EXERCISE DESCRIPTION:
Establish the number of lines below that contain the string "false". State that number alone.

TASK DATA:
┏━━

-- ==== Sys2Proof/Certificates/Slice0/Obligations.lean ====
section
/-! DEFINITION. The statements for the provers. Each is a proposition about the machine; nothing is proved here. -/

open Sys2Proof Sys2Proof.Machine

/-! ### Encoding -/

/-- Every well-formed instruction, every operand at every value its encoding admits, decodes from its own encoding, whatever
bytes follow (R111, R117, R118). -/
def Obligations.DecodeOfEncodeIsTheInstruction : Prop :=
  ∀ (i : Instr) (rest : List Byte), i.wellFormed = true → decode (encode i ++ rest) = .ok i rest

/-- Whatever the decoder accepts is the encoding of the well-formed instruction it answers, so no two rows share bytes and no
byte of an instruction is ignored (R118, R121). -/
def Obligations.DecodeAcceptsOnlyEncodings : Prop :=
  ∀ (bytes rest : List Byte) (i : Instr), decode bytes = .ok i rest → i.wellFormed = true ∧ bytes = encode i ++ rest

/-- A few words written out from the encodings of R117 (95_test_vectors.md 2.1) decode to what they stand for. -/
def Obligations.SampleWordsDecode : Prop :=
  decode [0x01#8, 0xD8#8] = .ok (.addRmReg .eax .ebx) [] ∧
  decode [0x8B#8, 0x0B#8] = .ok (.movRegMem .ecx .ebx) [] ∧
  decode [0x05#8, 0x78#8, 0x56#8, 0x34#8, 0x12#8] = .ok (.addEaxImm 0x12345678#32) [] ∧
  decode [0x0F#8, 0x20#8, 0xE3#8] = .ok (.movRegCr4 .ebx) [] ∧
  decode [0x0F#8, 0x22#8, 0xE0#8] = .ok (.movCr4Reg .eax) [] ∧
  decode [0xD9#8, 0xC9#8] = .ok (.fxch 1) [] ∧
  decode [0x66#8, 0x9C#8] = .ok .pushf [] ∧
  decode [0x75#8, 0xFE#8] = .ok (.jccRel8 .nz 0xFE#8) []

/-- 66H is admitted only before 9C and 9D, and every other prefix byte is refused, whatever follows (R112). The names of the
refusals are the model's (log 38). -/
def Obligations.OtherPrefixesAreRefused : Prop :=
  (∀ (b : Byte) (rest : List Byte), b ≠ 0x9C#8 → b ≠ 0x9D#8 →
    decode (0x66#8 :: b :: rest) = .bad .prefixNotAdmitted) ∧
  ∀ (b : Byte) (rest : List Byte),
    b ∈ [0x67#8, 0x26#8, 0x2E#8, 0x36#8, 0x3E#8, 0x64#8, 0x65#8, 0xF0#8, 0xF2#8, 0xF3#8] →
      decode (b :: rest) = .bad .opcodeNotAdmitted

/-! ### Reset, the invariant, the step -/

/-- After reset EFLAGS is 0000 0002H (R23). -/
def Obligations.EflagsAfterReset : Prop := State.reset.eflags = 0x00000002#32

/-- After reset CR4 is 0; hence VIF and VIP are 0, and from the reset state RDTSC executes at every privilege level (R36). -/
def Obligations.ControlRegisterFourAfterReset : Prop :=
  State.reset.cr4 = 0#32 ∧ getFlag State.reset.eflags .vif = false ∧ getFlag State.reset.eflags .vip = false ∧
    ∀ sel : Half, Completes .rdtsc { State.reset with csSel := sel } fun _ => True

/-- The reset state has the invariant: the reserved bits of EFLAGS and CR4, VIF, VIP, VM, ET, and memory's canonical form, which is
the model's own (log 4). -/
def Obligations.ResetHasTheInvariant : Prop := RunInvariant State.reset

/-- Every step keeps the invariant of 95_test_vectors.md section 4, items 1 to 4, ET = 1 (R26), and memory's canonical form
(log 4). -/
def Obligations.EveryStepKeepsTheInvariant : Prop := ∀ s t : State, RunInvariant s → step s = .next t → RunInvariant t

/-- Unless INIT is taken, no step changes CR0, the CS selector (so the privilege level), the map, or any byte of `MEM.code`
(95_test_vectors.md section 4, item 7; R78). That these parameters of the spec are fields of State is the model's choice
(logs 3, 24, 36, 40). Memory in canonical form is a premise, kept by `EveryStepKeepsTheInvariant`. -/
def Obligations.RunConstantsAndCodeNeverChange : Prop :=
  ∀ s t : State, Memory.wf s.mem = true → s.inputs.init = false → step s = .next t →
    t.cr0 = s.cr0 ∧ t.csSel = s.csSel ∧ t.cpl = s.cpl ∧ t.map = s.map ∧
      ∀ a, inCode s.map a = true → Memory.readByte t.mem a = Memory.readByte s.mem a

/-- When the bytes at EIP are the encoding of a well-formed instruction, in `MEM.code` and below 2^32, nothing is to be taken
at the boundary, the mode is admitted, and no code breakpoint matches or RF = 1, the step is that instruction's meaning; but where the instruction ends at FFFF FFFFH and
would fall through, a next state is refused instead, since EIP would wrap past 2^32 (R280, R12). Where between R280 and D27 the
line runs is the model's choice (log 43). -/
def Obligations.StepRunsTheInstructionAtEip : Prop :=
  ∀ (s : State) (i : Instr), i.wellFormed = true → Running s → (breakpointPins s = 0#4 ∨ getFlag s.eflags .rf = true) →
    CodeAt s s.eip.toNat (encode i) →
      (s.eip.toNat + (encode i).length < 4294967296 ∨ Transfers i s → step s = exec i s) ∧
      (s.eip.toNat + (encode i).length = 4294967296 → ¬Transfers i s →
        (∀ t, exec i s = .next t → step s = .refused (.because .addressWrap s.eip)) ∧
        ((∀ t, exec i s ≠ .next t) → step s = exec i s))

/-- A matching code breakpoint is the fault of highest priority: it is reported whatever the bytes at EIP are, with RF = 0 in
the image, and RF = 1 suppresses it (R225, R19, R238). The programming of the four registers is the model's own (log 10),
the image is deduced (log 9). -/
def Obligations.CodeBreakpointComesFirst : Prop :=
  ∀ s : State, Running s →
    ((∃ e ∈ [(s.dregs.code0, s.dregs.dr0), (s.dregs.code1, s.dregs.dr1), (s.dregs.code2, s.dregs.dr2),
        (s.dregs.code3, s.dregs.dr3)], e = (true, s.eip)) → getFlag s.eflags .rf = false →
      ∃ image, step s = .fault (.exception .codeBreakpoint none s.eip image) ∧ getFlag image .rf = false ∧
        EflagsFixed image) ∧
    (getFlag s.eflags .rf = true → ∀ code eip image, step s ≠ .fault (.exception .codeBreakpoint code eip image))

┗━━

FINAL ANSWER:
4